WHAT YOU HAVE TO DO: The stretch from the line with "A packet on" through the line with "body := zeroBytes" in the records below: write it out exactly, and nothing else.

== Segment start ==

-- ==== Sys2Proof/Tests/Slice0.lean ====
section
/-! SUPPORT. The model's own tests: ill-formed commands are refused, the worked examples of the spec come out as it prints them, and
for every clause of every statement a concrete state and operands meet all its hypotheses together (`meets_<statement>`, one
conjunct for each clause; a clause about the opaque cryptography or an opaque estimate has a theorem of its own). -/

namespace Sys2Proof.Machine

/-- `bytes` with fields `(offset, length, value)` written into it. -/
def tPut (l : List (Nat × Nat × Nat)) (bytes : List Byte) : List Byte :=
  l.foldl (fun b x => b.take x.1 ++ natLe x.2.1 x.2.2 ++ b.drop (x.1 + x.2.1)) bytes

/-- Parameter bytes of a PF0 packet, numbered from 24 as 05 Table 5.4 does. -/
def tArgs (l : List (Nat × Nat × Nat)) : List Byte := tPut (l.map (fun x => (x.1 - 24, x.2.1, x.2.2))) (zeroBytes 40)

/-- An inline packet on ring 0. -/
def tP (l : List (Nat × Nat × Nat)) : Packet := { seq := 5, body := tArgs l }

/-- A packet on ring 0 with a parameter block of `n` bytes. -/
def tPB (n : Nat) (l : List (Nat × Nat × Nat)) : Packet :=
  { flags := 4, plen := n, seq := 5, body := zeroBytes 40, block := tPut l (zeroBytes n) }

/-- Laurel released and holding the lease, every domain ON, a session open on PF0, and one packet published on ring 0. -/
def tBase : State :=
  let r := State.reset
  { r with
    boot := { inReset := false, stage := 4, capsValid := true, laurelReleased := true }
    stb := 6144000
    custody := { epoch := 1, state := .granted, line := true, expiry := 6150144, laurelExpiry := 6150144, renewAt := 6146048 }
    dlink := { trained := true }
    pcie := { link := .l0, d0 := .d0, d1 := .d0 }
    pins := { r.pins with grstN := true, perstN := true, privN := true, talkN := true }
    regs := { r.regs with ringSplit := 1024 }
    rings := [{ num := 0, enabled := true, cls := 0, log2 := 4, sqBase := 0x10000, cqBase := 0x20000, cwAddr := 0x30000, sqTail := 1, session := 1 }]
    sess0 := { number := 1, opened := 1 }
    nextCmd := 1
    dram := { groupsUp := 15 }
    power := { r.power with doms := r.power.doms.map (fun d => { d with state := .on }) } }

/-- `tBase` with a tier-2 allocation of PF0 at 1 MiB, 1 MiB long. -/
def tMem : State :=
  { tBase with store := { tBase.store with allocs := [{ fn := .pf0, session := 1, tier := 2, base := 0x100000, size := 0x100000 }] } }

/-- A dense tensor descriptor at block byte `o` for a tensor `off` bytes above 1 MiB in tier 2. -/
def tDesc (o off fmt : Nat) (dims : List Nat) (form idx : Nat := 0) : List (Nat × Nat × Nat) :=
  [(o, 8, 2 ^ 61 + 0x100000 + off), (o + 8, 2, fmt), (o + 10, 1, dims.length), (o + 11, 1, form), (o + 60, 4, idx)]
    ++ dims.zipIdx.map (fun x => (o + 12 + 4 * x.2, 4, x.1))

== Segment end ==

REPLY TO THE EXERCISE:
/-- A packet on ring 0 with a parameter block of `n` bytes. -/
def tPB (n : Nat) (l : List (Nat × Nat × Nat)) : Packet :=
  { flags := 4, plen := n, seq := 5, body := zeroBytes 40, block := tPut l (zeroBytes n) }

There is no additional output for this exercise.